Wednesday, January 21, 2004

A Sad Sad State

Blah. After last night's State of the Union address I'm feeling really depressed. I'm so sad about where our country is going and about the people who are leading us. Politics make me so angry in general but I don't think I've every been so upset as I am at our current administration right now. Just when I think it can't get any more ludicrous I'm proven wrong again. I really love the country that I live in, but I'm so disappointed in our government. For example, this proposed constitutional ammendment to "protect" marriage -- basically denying gay people the right to get married. Seriously, what are people afraid of? Are gay people really that scary? Why are we protecting Britney Spears' right to be married for 55 hours but we won't allow a committed gay couple to get married? I was really disgusted by all the people applauding this. I don't understand how gay marriage affects anyone besides the two people in the relationship. It certainly doesn't affect my life or take away from my commitment to my marriage at all. I think that people who get married frivolously without understanding the idea of commitment are much more damaging to the so-called sanctity of marriage than anything else. Is is just misinformation and ignorance that makes people so afraid? Any argument for marriage being only for men and women is rooted in religion which I thought was "supposed" to be separate from government in this country.

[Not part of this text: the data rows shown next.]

-- ==== Sys2Proof/Machine/Script.lean ====
section
/-! DEFINITION. The pseudo-statements of host scripts and their expansions (30_encoding.md R79). `WAIT` is a statement of
its own (`HostStmt.wait`), since how often it reads depends on the run. -/

namespace Sys2Proof.Machine

/-- `LOADIN a, b0 b1 ...`. DESIGN CHOICE (log 31): where a + i passes 2^32 - 1 the spec gives no `WRIN`, since the address
of R120 has 32 bits; here the address wraps to 0. -/
def scriptLoadIn : (a : Word) → List Byte → List HostStmt
  | _, [] => []
  | a, b :: rest => .access (.wrin a b) :: scriptLoadIn (a + 1) rest

/-- `SETLEN L`, with the 32-bit value of `WR32` (42_host.md R118). -/
def scriptSetLen (len : Word) : List HostStmt := [.access (.wr32 0x08 len)]

/-- `START`. -/
def scriptStart : List HostStmt := [.access (.wr32 0x00 0x1)]

/-- `ABORT`. -/
def scriptAbort : List HostStmt := [.access (.wr32 0x00 0x2)]

/-- `DECODE b0 ... bL-1`. DESIGN CHOICE (log 31): for L = 2^32 bytes or more the spec gives no `SETLEN L`, since the value of
R118 has 32 bits; here IN_LEN is written with L mod 2^32. -/
def scriptDecode (bytes : List Byte) : List HostStmt :=
  scriptLoadIn 0 bytes ++ scriptSetLen (BitVec.ofNat 32 bytes.length) ++ scriptStart ++ [.wait]

end Sys2Proof.Machine
end

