/-! ### drawOut -/

@[simp] theorem State.drawOut_phase (s : State) : s.drawOut.phase = s.phase := rfl
@[simp] theorem State.drawOut_rp (s : State) : s.drawOut.rp = s.rp := rfl
@[simp] theorem State.drawOut_cur (s : State) : s.drawOut.cur = s.cur := rfl
@[simp] theorem State.drawOut_n (s : State) : s.drawOut.n = s.n := rfl
@[simp] theorem State.drawOut_codes (s : State) : s.drawOut.codes = s.codes := rfl
@[simp] theorem State.drawOut_dict (s : State) : s.drawOut.dict = s.dict := rfl
@[simp] theorem State.drawOut_next (s : State) : s.drawOut.next = s.next := rfl
@[simp] theorem State.drawOut_prev (s : State) : s.drawOut.prev = s.prev := rfl
@[simp] theorem State.drawOut_olen (s : State) : s.drawOut.olen = s.olen := rfl
@[simp] theorem State.drawOut_inMem (s : State) : s.drawOut.inMem = s.inMem := rfl
@[simp] theorem State.drawOut_outMem (s : State) : s.drawOut.outMem = s.outMem := rfl
@[simp] theorem State.drawOut_tailDropped (s : State) : s.drawOut.tailDropped = s.tailDropped := rfl
@[simp] theorem State.drawOut_err (s : State) : s.drawOut.err = s.err := rfl
@[simp] theorem State.drawOut_errPos (s : State) : s.drawOut.errPos = s.errPos := rfl
@[simp] theorem State.drawOut_errVal (s : State) : s.drawOut.errVal = s.errVal := rfl
@[simp] theorem State.drawOut_dictResets (s : State) : s.drawOut.dictResets = s.dictResets := rfl
@[simp] theorem State.drawOut_inLen (s : State) : s.drawOut.inLen = s.inLen := rfl
@[simp] theorem State.drawOut_inMax (s : State) : s.drawOut.inMax = s.inMax := rfl
@[simp] theorem State.drawOut_outMax (s : State) : s.drawOut.outMax = s.outMax := rfl
@[simp] theorem State.drawOut_rdata (s : State) : s.drawOut.rdata = (Config.freeOutByte s.draws).setWidth 32 := rfl
@[simp] theorem State.drawOut_hostProg (s : State) : s.drawOut.hostProg = s.hostProg := rfl
@[simp] theorem State.drawOut_turns (s : State) : s.drawOut.turns = s.turns := rfl
@[simp] theorem State.drawOut_draws (s : State) : s.drawOut.draws = s.draws + 1 := rfl
@[simp] theorem State.drawOut_epoch (s : State) : s.drawOut.epoch = s.epoch := rfl
@[simp] theorem State.drawOut_inGen (s : State) : s.drawOut.inGen = s.inGen := rfl

/-! ### popTurn -/

@[simp] theorem State.popTurn_phase (s : State) : s.popTurn.phase = s.phase := rfl
@[simp] theorem State.popTurn_rp (s : State) : s.popTurn.rp = s.rp := rfl
@[simp] theorem State.popTurn_cur (s : State) : s.popTurn.cur = s.cur := rfl
@[simp] theorem State.popTurn_n (s : State) : s.popTurn.n = s.n := rfl
@[simp] theorem State.popTurn_codes (s : State) : s.popTurn.codes = s.codes := rfl
@[simp] theorem State.popTurn_dict (s : State) : s.popTurn.dict = s.dict := rfl
@[simp] theorem State.popTurn_next (s : State) : s.popTurn.next = s.next := rfl
@[simp] theorem State.popTurn_prev (s : State) : s.popTurn.prev = s.prev := rfl
@[simp] theorem State.popTurn_olen (s : State) : s.popTurn.olen = s.olen := rfl
@[simp] theorem State.popTurn_inMem (s : State) : s.popTurn.inMem = s.inMem := rfl
@[simp] theorem State.popTurn_outMem (s : State) : s.popTurn.outMem = s.outMem := rfl
@[simp] theorem State.popTurn_tailDropped (s : State) : s.popTurn.tailDropped = s.tailDropped := rfl
@[simp] theorem State.popTurn_err (s : State) : s.popTurn.err = s.err := rfl
@[simp] theorem State.popTurn_errPos (s : State) : s.popTurn.errPos = s.errPos := rfl
@[simp] theorem State.popTurn_errVal (s : State) : s.popTurn.errVal = s.errVal := rfl
@[simp] theorem State.popTurn_dictResets (s : State) : s.popTurn.dictResets = s.dictResets := rfl
@[simp] theorem State.popTurn_inLen (s : State) : s.popTurn.inLen = s.inLen := rfl
@[simp] theorem State.popTurn_inMax (s : State) : s.popTurn.inMax = s.inMax := rfl
@[simp] theorem State.popTurn_outMax (s : State) : s.popTurn.outMax = s.outMax := rfl
@[simp] theorem State.popTurn_rdata (s : State) : s.popTurn.rdata = s.rdata := rfl
@[simp] theorem State.popTurn_hostProg (s : State) : s.popTurn.hostProg = s.hostProg := rfl
@[simp] theorem State.popTurn_turns (s : State) : s.popTurn.turns = s.turns.tail := rfl
@[simp] theorem State.popTurn_draws (s : State) : s.popTurn.draws = s.draws := rfl
@[simp] theorem State.popTurn_epoch (s : State) : s.popTurn.epoch = s.epoch := rfl
@[simp] theorem State.popTurn_inGen (s : State) : s.popTurn.inGen = s.inGen := rfl
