-- ==== Sys2Proof/Laws/Ops.lean ====
section
/-! SUPPORT. For each shared operation, one lemma that says once everything it can do. -/

namespace Sys2Proof.Machine

/-- Append answers OutputOverflow, or goes on with the chunk appended (41_decoder.md R110). -/
theorem appendThen_cases (chunk : Str) (c : Code) (s : State) (rest : State → Result) :
    (s.outMax.toNat < s.olen.toNat + chunk.length ∧
      appendThen chunk c s rest = .next (s.raise .outputOverflow s.cur (c.setWidth 32))) ∨
    (s.olen.toNat + chunk.length ≤ s.outMax.toNat ∧ appendThen chunk c s rest = rest (s.appendOut chunk)) := by
  unfold appendThen
  split
  · next h => exact .inl ⟨h, rfl⟩
  · next h => exact .inr ⟨by omega, rfl⟩

/-- The end of a main-loop step raises on an empty chunk, grows the dictionary, or stops outside it (R105, R113). -/
theorem defineEntry_cases (chunk : Str) (c : Code) (s : State) :
    (chunk = [] ∧ defineEntry chunk c s = .next (s.raise .malformedInput s.cur (c.setWidth 32))) ∨
    (∃ first rest, chunk = first :: rest ∧ s.next.toNat < Config.dictCap ∧
      defineEntry chunk c s = .next (s.grow first chunk)) ∨
    (chunk ≠ [] ∧ Config.dictCap ≤ s.next.toNat ∧ defineEntry chunk c s = .fault .outsideSpace) := by
  cases chunk with
  | nil => exact .inl ⟨rfl, rfl⟩
  | cons first rest =>
    by_cases h : s.next.toNat < Config.dictCap
    · exact .inr (.inl ⟨first, rest, rfl, h, by simp [defineEntry, h]⟩)
    · exact .inr (.inr ⟨by simp, by omega, by simp [defineEntry, h]⟩)

/-- START is ignored, refused, or starts a run (42_host.md R122). -/
theorem startRun_cases (s : State) :
    (s.phase.busy = true ∧ startRun s = s) ∨
    (s.phase.busy = false ∧ s.inMax.toNat < s.inLen.toNat ∧
      startRun s = refuseRun s) ∨
    (s.phase.busy = false ∧ s.inLen.toNat ≤ s.inMax.toNat ∧
      startRun s = { s.clearRun.forget with phase := .unpack }) := by
  unfold startRun
  cases h : s.phase.busy
  · by_cases h2 : s.inMax.toNat < s.inLen.toNat
    · exact .inr (.inl ⟨rfl, h2, by simp [h2]⟩)
    · exact .inr (.inr ⟨rfl, by omega, by simp [h2]⟩)
  · exact .inl ⟨rfl, by simp⟩

/-- A write of IN_LEN is ignored while BUSY and stored otherwise (R119). -/
theorem writeInLen_cases (v : Word) (s : State) :
    (s.phase.busy = true ∧ writeInLen v s = s) ∨
    (s.phase.busy = false ∧ writeInLen v s = { s with inLen := v }) := by
  unfold writeInLen
  cases s.phase.busy <;> simp

/-- A fetch from the stream stops above IN_LEN or outside IN, or presents the bytes that are left, at most three
(40_unpacker.md R83). -/
theorem fetchStream_cases (s : State) :
    (s.inLen.toNat < s.rp.toNat ∧ fetchStream s = .error .noOperation) ∨
    (s.rp.toNat ≤ s.inLen.toNat ∧ s.inMax.toNat < s.rp.toNat + min 3 (s.inLen.toNat - s.rp.toNat) ∧
      fetchStream s = .error .outsideSpace) ∨
    (s.rp.toNat ≤ s.inLen.toNat ∧ s.rp.toNat + min 3 (s.inLen.toNat - s.rp.toNat) ≤ s.inMax.toNat ∧
      fetchStream s = .ok (.stream (s.inBytes s.rp.toNat (min 3 (s.inLen.toNat - s.rp.toNat))))) := by
  unfold fetchStream
  by_cases h : s.inLen.toNat < s.rp.toNat
  · exact .inl ⟨h, by simp [h]⟩
  · by_cases h2 : s.inMax.toNat < s.rp.toNat + min 3 (s.inLen.toNat - s.rp.toNat)
    · exact .inr (.inl ⟨by omega, h2, by simp [h, h2]⟩)
    · exact .inr (.inr ⟨by omega, by omega, by simp [h, h2]⟩)

/-- A fetch at CUR ends the codes, stops, or presents the code (41_decoder.md R94). -/
theorem fetchCode_cases (s : State) (atEnd : Fetch) (withCode : Code → Fetch) :
    (s.cur = s.n ∧ fetchCode s atEnd withCode = .ok atEnd) ∨
    (s.n.toNat < s.cur.toNat ∧ fetchCode s atEnd withCode = .error .noOperation) ∨
    (s.cur.toNat < s.n.toNat ∧ s.nMax ≤ s.cur.toNat ∧ fetchCode s atEnd withCode = .error .outsideSpace) ∨
    (s.cur.toNat < s.n.toNat ∧ s.cur.toNat < s.nMax ∧
      fetchCode s atEnd withCode = .ok (withCode (s.code s.cur.toNat))) := by
  unfold fetchCode
  by_cases h : s.cur = s.n
  · exact .inl ⟨h, by simp [h]⟩
  · have hne : s.cur.toNat ≠ s.n.toNat := fun e => h (BitVec.eq_of_toNat_eq e)
    by_cases h2 : s.n.toNat < s.cur.toNat
    · exact .inr (.inl ⟨h2, by simp [h, h2]⟩)
    · by_cases h3 : s.nMax ≤ s.cur.toNat
      · exact .inr (.inr (.inl ⟨by omega, h3, by simp [h, h2, h3]⟩))
      · exact .inr (.inr (.inr ⟨by omega, by omega, by simp [h, h2, h3]⟩))

/-- The bytes of a run of IN, one by one. -/
theorem State.inBytes_length (s : State) (a count : Nat) : (s.inBytes a count).length = count := by
  induction count generalizing a with
  | zero => rfl
  | succ k ih => simp [State.inBytes, ih]

theorem State.inBytes_get (s : State) (a count j : Nat) (h : j < count) :
    (s.inBytes a count)[j]? = some (s.inByte (a + j)) := by
  induction count generalizing a j with
  | zero => omega
  | succ k ih =>
    cases j with
    | zero => simp [State.inBytes]
    | succ j =>
      simp only [State.inBytes, List.getElem?_cons_succ]
      rw [ih (a + 1) j (by omega)]
      congr 2
      omega

end Sys2Proof.Machine
end

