theorem startWord_of_bits {v : Word} (h1 : v.extractLsb' 1 1 = 0#1) (h0 : v.extractLsb' 0 1 = 1#1) :
    startWord (v.extractLsb' 2 30) = v :=
  word_eq_of_fields ((startWord_bit0 _).trans h0.symm) ((startWord_bit1 _).trans h1.symm) (startWord_ignored _)

theorem abortWord_of_bit1 {v : Word} (h1 : v.extractLsb' 1 1 = 1#1) :
    abortWord (v.extractLsb' 2 30) (v.extractLsb' 0 1) = v :=
  word_eq_of_fields (abortWord_bit0 _ _) ((abortWord_bit1 _ _).trans h1.symm) (abortWord_ignored _ _)

/-- The two command bits together, from each of them. -/
theorem command_bits_zero {v : Word} (h1 : v.extractLsb' 1 1 = 0#1) (h0 : v.extractLsb' 0 1 = 0#1) :
    v.extractLsb' 0 2 = 0#2 := by
  have e0 := congrArg BitVec.toNat h0
  have e1 := congrArg BitVec.toNat h1
  apply BitVec.eq_of_toNat_eq
  simp only [BitVec.extractLsb'_toNat, Nat.shiftRight_eq_div_pow, BitVec.toNat_ofNat] at e0 e1 ⊢
  omega

theorem plainWrite_iff (off v : Word) :
    plainWrite off v = true ↔ off ≠ 0x08 ∧ (off = 0x00 → v.extractLsb' 0 2 = 0#2) := by
  simp only [plainWrite, Bool.and_eq_true, Bool.or_eq_true, decide_eq_true_eq, ne_eq, imp_iff_not_or]

theorem decodeWr32_of_plainWrite {off v : Word} (h : plainWrite off v = true) :
    decodeWr32 off v = .hostWr32 off v := by
  obtain ⟨h8, hbits⟩ := (plainWrite_iff off v).1 h
  by_cases h0 : off = 0x00
  · obtain ⟨b1, b0⟩ := no_command_bits v (hbits h0)
    rw [decodeWr32, if_pos h0, b1, b0, if_neg (by decide), if_neg (by decide)]
  · rw [decodeWr32, if_neg h0, if_neg h8]

/-! ### Decode of encode -/

/-- Some NEXT of R74 selects each well-formed instruction. -/
theorem selectedAt_someNext {i : Instr} (h : i.wellFormed = true) : i.selectedAt i.someNext = true := by
  cases i with
  | decStepDefined c =>
    have hc : c.toNat < 4095 := of_decide_eq_true h
    simp only [Instr.selectedAt, Instr.someNext, BitVec.toNat_ofNat, decide_eq_true_eq]
    omega
  | decStepSelfref c =>
    have hc : 256 ≤ c.toNat ∧ c.toNat < 4096 := of_decide_eq_true h
    simp only [Instr.selectedAt, Instr.someNext, BitVec.toNat_setWidth, decide_eq_true_eq]
    omega
  | decStepUndef c =>
    have hc : 256 < c.toNat := of_decide_eq_true h
    have h256 : (256#13).toNat < 4096 := by decide
    exact decide_eq_true ⟨h256, hc⟩
  | _ => rfl

/-- The words of a well-formed instruction, in a context that selects it, decode to it. -/
theorem decode_encodeAt {i : Instr} {next : SlotIndex} (hwf : i.wellFormed = true) (hsel : i.selectedAt next = true) :
    decode (encodeAt next i) = .ok i := by
  cases i with
  | unpack3 a b =>
    exact congrArg Except.ok (congrArg₂ Instr.unpack3 (codeA_of_chunkBytes a b) (codeB_of_chunkBytes a b))
  | unpackTail2 c => exact congrArg (Except.ok ∘ Instr.unpackTail2) (tailCode_of_tailBytes c)
  | decInit c => exact congrArg Except.ok (decodeFirstCode_setWidth c)
  | decInitUndef c => exact congrArg Except.ok (decodeFirstCode_of_notLiteral (of_decide_eq_true hwf))
  | decStepDefined c =>
    obtain ⟨hn, hc⟩ := of_decide_eq_true hsel
    exact decodeLoopCode_of_lt hn hc
  | decStepSelfref c =>
    obtain ⟨hn, hc⟩ := of_decide_eq_true hsel
    exact decodeLoopCode_of_eq hn hc
  | decStepUndef c =>
    obtain ⟨hn, hc⟩ := of_decide_eq_true hsel
    exact decodeLoopCode_of_gt hn hc
  | hostWr32 off v => exact congrArg Except.ok (decodeWr32_of_plainWrite hwf)
  | hostStart ign => exact congrArg Except.ok (decodeWr32_startWord ign)
  | hostAbort ign start => exact congrArg Except.ok (decodeWr32_abortWord ign start)
  | unpackTail1 | unpackEnd | decEmpty | decDictReset | decDone => rfl
  | hostRd32 | hostWrInLen | hostWrin | hostRdin | hostRdout => rfl

/-- Settles O4: every context that selects the instruction decodes its words to it, and the one `encode` writes does
select it. -/
theorem decodeOfEncode : Obligations.DecodeOfEncode :=
  fun _ hwf => ⟨decode_encodeAt hwf (selectedAt_someNext hwf), fun _ hsel => decode_encodeAt hwf hsel⟩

Blah. I could go on and on about all the other things the President said that made me angry but I'd be here all day and then I wouldn't feel any better about it when I was done either. I want things to change but I'm not very hopeful that they will. People seem to be blinded by all kinds of fears these days. I want to believe that we are a country of good people and for the most part I still feel like that is true. I just fear that there are more ignorant, elitist, bigots in this country than I ever imagined and that just makes me depressed. I hardly have the energy to be angry anymore because I'm just sad.